▸ **Task description**:
Reproduce the records word for word, from the first line to the line containing "namespace Sys2Proof.Machine".

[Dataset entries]
-- ==== Sys2Proof/Machine/Snapshots.lean ====
section
/-! DEFINITION. The snapshot network (R379 to R383): latches, the records of domains, release, SNAP_IN_N, and what JTAG reaches without the
registers (Tables 17.8 and 18.5). -/

namespace Sys2Proof.Machine

/-- The device has its supplies and is not in power reset. -/
def Dev.powered (d : Dev) : Bool := !d.boot.pwrLow && d.pins.vioUp && d.pins.coreUp

/-! ### Records (Tables 18.3 and 18.4) -/

/-- The unit code with which a domain stamps (Tables 1.2, 4.1 and 13.8); the domains of none stamp as domain 76. -/
def domainUnit (n : Nat) : Nat :=
  if n < 32 then 3 + n / 8 else if n < 36 then 9 else if n < 40 then 0xA else if n < 42 then 0xB else if n < 44 then 0xC
  else if n = 44 then 1 else if n = 45 then 7 else if n = 46 then 8 else if n = 47 then 0x12 else if n = 48 then 1
  else if n = 49 then 2 else if n < 67 then 0x11 else if n < 70 then 0x15 else if n < 74 then 0x13 else if n = 74 then 0x10
  else if n = 75 then 0x14 else 0

/-- State of a context in a record; whether one that no instruction holds back is at a microcode WAIT is open (log entry 9). -/
def Dev.ctxState (d : Dev) (c draw : Nat) : Nat :=
  if d.onFenced c then 6 else match (d.ctxs.get c).run with
    | .free => 0
    | .ready => if (Config.snapByte draw).getLsbD 0 then 5 else 1
    | .flight _ => 2
    | .waitTill _ => 3
    | .line _ => 4

/-- The 28 bytes of a context; its micro-address is a free value (log entry 9). -/
def Dev.ctxRecord (d : Dev) (c draw : Nat) : List Byte :=
  let x := d.ctxs.get c
  let st := d.ctxState c (draw + 16)
  let m := d.cmdOf c
  let q := (m.map (fun m => dqn m.port m.qid)).getD 0xFFFF
  let a := (m.map (fun m => m.arrival)).getD Stamp.zero
  leBytes 1 st ++ leBytes 1 (b2n x.z * 8 + b2n x.n * 4 + b2n x.c * 2 + b2n x.v) ++ leBytes 2 q
    ++ leBytes 2 ((m.map (fun m => m.sqe.cid.toNat)).getD 0) ++ leBytes 2 x.pc ++ leBytes 1 (if st = 2 then wOp x.ir else 0) ++ [0]
    ++ [Config.snapByte draw, Config.snapByte (draw + 1)] ++ leBytes 8 a.t ++ [a.o] ++ zeros 7

/-- Bytes 24 to 255 of a domain's record, from draws that begin at `draw`. -/
def Dev.domainContent (d : Dev) (n draw : Nat) : List Byte :=
  if n < 32 then sliceBytes ((List.range 8).flatMap (fun j => d.ctxRecord (8 * n + j) (draw + 2 * j))) 0 232
  else (List.range 232).map (fun i => Config.snapByte (draw + i))

/-- A domain latches at a stamp (R380): its record without the fields that Table 18.3 gives the whole snapshot. -/
def Dev.latchDomain (d : Dev) (n t : Nat) (supplied : Bool) : Dev :=
  let s : Stamp := ⟨t, d.origin (if supplied then 0 else domainUnit n)⟩
  ({ d with draws := d.draws + 256 }).onSn (fun x => { x with latches := x.latches.set n (some
    { stamp := s, supplied := supplied, epoch := d.er.epoch % 2 ^ 32, content := d.stampBytes s ++ d.domainContent n d.draws }) })

/-- The record of a domain (Table 18.3): zero while no snapshot is held, or where the domain has not latched. -/
def Snap.record (s : Snap) (n : Nat) : List Byte :=
  match s.latches.get n with
  | none => zeros 256
  | some l =>
    if s.held then l.content.take 16 ++ leBytes 2 n ++ leBytes 1 s.source ++ leBytes 1 (b2n l.supplied + 2 * b2n s.prior) ++ leBytes 4 l.epoch
      ++ l.content.drop 16
    else zeros 256

/-! ### Latching (R380) -/

/-- Domains that have not latched. -/
def Snap.unlatched (s : Snap) : List Nat := (List.range 80).filter (fun n => (s.latches.get n).isNone)

/-- DOMAIN_LATCH_SUPPLY: a domain has had no event boundary by target + 16, and one is supplied from domain 76; its stamp is at most target + 32. -/
def execDomainLatchSupply (domain : Nat) (s : State) : Out :=
  s.whenDev (fun d => d.powered && d.sn.armed && decide (domain < 80) && (d.sn.latches.get domain).isNone) (fun d =>
    let d1 := d.advanceTo (d.sn.target + 16)
    { d1 with draws := d1.draws + 1 }.latchDomain domain (d1.sn.target + 16 + Config.freeNat d1.draws % 17) true)

/-- The first and the last latch of a snapshot: stamps, and the domain of the last. -/
def Snap.first (s : Snap) : Nat := (List.range 80).foldl (fun a n => match s.latches.get n with
  | some l => min a l.stamp.t
  | none => a) (s.target + 32)
def Snap.lastLatch (s : Snap) : Stamp × Nat := (List.range 80).foldl (fun (a : Stamp × Nat) n => match s.latches.get n with
  | some l => if a.1.lt l.stamp then (l.stamp, n) else a
  | none => a) (Stamp.zero, 0)

/-- A snapshot leaves the device. -/
def Dev.freeSnap (d : Dev) : Dev := { d with sn := Snap.reset }.onEr (fun e => { e with snapSeq := none })

/-- Every domain has latched: the spread is set and SNAP_OUT_N rises; a release that waited is done. -/
def Dev.closeSnap (d : Dev) : Dev :=
  let l := d.sn.lastLatch
  let d1 := (d.onSn (fun s => { s with armed := false, spread := l.1.t - s.first, lastDomain := l.2 })).onPins (fun p => { p with snapOutLow := false })
  if d1.sn.releaseAsked then d1.freeSnap else d1

/-- The domains left latch on boundaries of their own between target and target + 16. -/
def Dev.latchRest (d : Dev) : Dev :=
  d.each d.sn.unlatched (fun d n => { d with draws := d.draws + 1 }.latchDomain n (d.sn.target + Config.freeNat d.draws % 17) false)

/-- SNAPSHOT_LATCHED. -/
def execSnapshotLatched (s : State) : Out :=
  s.whenDev (fun d => d.powered && d.sn.armed) (fun d =>
    let d1 := d.latchRest
    (d1.advanceTo d1.sn.lastLatch.1.t).closeSnap)

/-- At WARM_RESET_N a snapshot whose domains have not all latched is completed on supplied boundaries, and a held one becomes a prior one
(R383, log entry 39). -/
def Dev.snapOverReset (d : Dev) : Dev :=
  if !d.sn.held then d else
  let d1 := if d.sn.armed then (d.each d.sn.unlatched (fun d n => d.latchDomain n (d.sn.target + 16) true)).closeSnap else d
  if d1.sn.held then d1.onSn (fun s => { s with prior := true }) else d1

/-! ### Arming and release (R379, R382) -/

/-- A request of SNAP_IN_N. -/
def Dev.snapRequest (d : Dev) : Dev :=
  if d.sn.held then (d.bumpW1 Reg.SN_STAT 0 7 0).c0 ⟨0, 0xFFFF⟩ 0x0E
  else
    let sd := d.stamp 0
    sd.2.armSnap 3 sd.1.t

/-- SNAP_IN: SNAP_IN_N low for two samples, while SN_CTL.in_en is 1. -/
def execSnapIn (s : State) : Out := s.whenDev (fun d => d.alive && d.rf Reg.SN_CTL 29 29 == 1) Dev.snapRequest

/-- SNAPSHOT_RELEASE: SN_CTL.release or ER_CTL.snap_release; a release before every domain has latched waits. -/
def Dev.releaseSnap (d : Dev) : Dev :=
  if !d.sn.held then d else if d.sn.armed then d.onSn (fun s => { s with releaseAsked := true }) else d.freeSnap

/-! ### JTAG (R367, R384 to R386) -/

/-- The instruction register selects BYPASS. -/
def jtagBypass : BitVec 8 := 0xFF

/-- An instruction is loaded. -/
def Dev.jtagLoad (d : Dev) (code : BitVec 8) : Dev := d.onPins (fun p => { p with jtag := code })

/-- The debug level in force; none is while a reset is asserted. -/
def Dev.debugLevel (d : Dev) : Nat := if d.boot.pwrLow || d.boot.warmLow then 0 else d.fu.level

/-- DBG_SNAP: 0x7F arms a snapshot as SNAP_IN_N does; any other domain's record is captured. -/
def execDbgSnap (domain : BitVec 7) (s : State) : Out :=
  s.whenDev Dev.powered (fun d =>
    if d.debugLevel = 0 then d.jtagLoad jtagBypass
    else if domain = 0x7F then (d.jtagLoad 0x41).snapRequest
    else (d.jtagLoad 0x41).onPins (fun p => { p with jtagCapture := d.sn.record domain.toNat }))

/-- Loading DBG_SCAN: the excluded cells hold zero, and a C5 is raised before any chain shifts (R367, R385). -/
def Dev.enterScan (d : Dev) : Dev :=
  ((d.jtagLoad 0x48).zeroKeys).raiseC5 { cls := .c5, unit := fuseUnit, cat := 0x0E, domain := some 77 } 3 0x0E

/-- DBG_SCAN. -/
def execDbgScan (s : State) : Out :=
  s.whenDev Dev.powered (fun d => if d.debugLevel = 2 then d.enterScan else d.jtagLoad jtagBypass)

/-- DBG_PATCH: the word waits for its cluster to quiesce (R386). -/
def execDbgPatch (data : BitVec 185) (s : State) : Out :=
  s.whenDev Dev.powered (fun d =>
    if d.debugLevel = 2 then ((d.jtagLoad 0x49).onEn (fun x => { x with jtagWaiting := x.jtagWaiting ++ [data] })).quiesceFor
    else d.jtagLoad jtagBypass)

/-- Whether an instruction is of the boundary scan, which EXTEST and its kin run. -/
def isBoundary (code : BitVec 8) : Bool := !([0x40, 0x41, 0x48, 0x49, jtagBypass].contains code) && Config.jtagClass code == 1

/-- The IDCODE (R415): GL_ID.stepping, 0x9200, 0x2B5 and 1. -/
def Dev.idCode (d : Dev) : W32 := toW32 (d.stepping * 2 ^ 28 + 0x9200 * 2 ^ 12 + 0x2B5 * 2 + 1)

/-- JTAG_INSTRUCTION: an instruction is selected, or BYPASS where Table 17.8 refuses it. Boundary scan drives the pins, with values that come
through it from outside (log entry 37). IDCODE captures the identification word (R415). -/
def execJtagInstruction (code : BitVec 8) (s : State) : Out :=
  s.whenDev (fun d => d.pins.vioUp && d.pins.coreUp) (fun d =>
    if code = 0x40 ∨ code = 0x41 then d.jtagLoad (if 1 ≤ d.debugLevel then code else jtagBypass)
    else if code = 0x48 then (if d.debugLevel = 2 then d.enterScan else d.jtagLoad jtagBypass)
    else if code = 0x49 then d.jtagLoad (if d.debugLevel = 2 then code else jtagBypass)
    else if isBoundary code then
      (if d.boot.pwrLow then
        ({ d with draws := d.draws + 2 }.jtagLoad code).onTc (fun t =>
          { t with driveEn := Config.freeNat d.draws % 2 == 1, brakeN := Config.freeNat (d.draws + 1) % 2 == 1 })
       else d.jtagLoad jtagBypass)
    else if Config.jtagClass code = 2 then (d.jtagLoad code).onPins (fun p => { p with jtagCapture := leBytes 4 d.idCode.toNat })
    else d.jtagLoad code)

end Sys2Proof.Machine
end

▸ **Answer to this task**:
-- ==== Sys2Proof/Machine/Snapshots.lean ====
section
/-! DEFINITION. The snapshot network (R379 to R383): latches, the records of domains, release, SNAP_IN_N, and what JTAG reaches without the
registers (Tables 17.8 and 18.5). -/

namespace Sys2Proof.Machine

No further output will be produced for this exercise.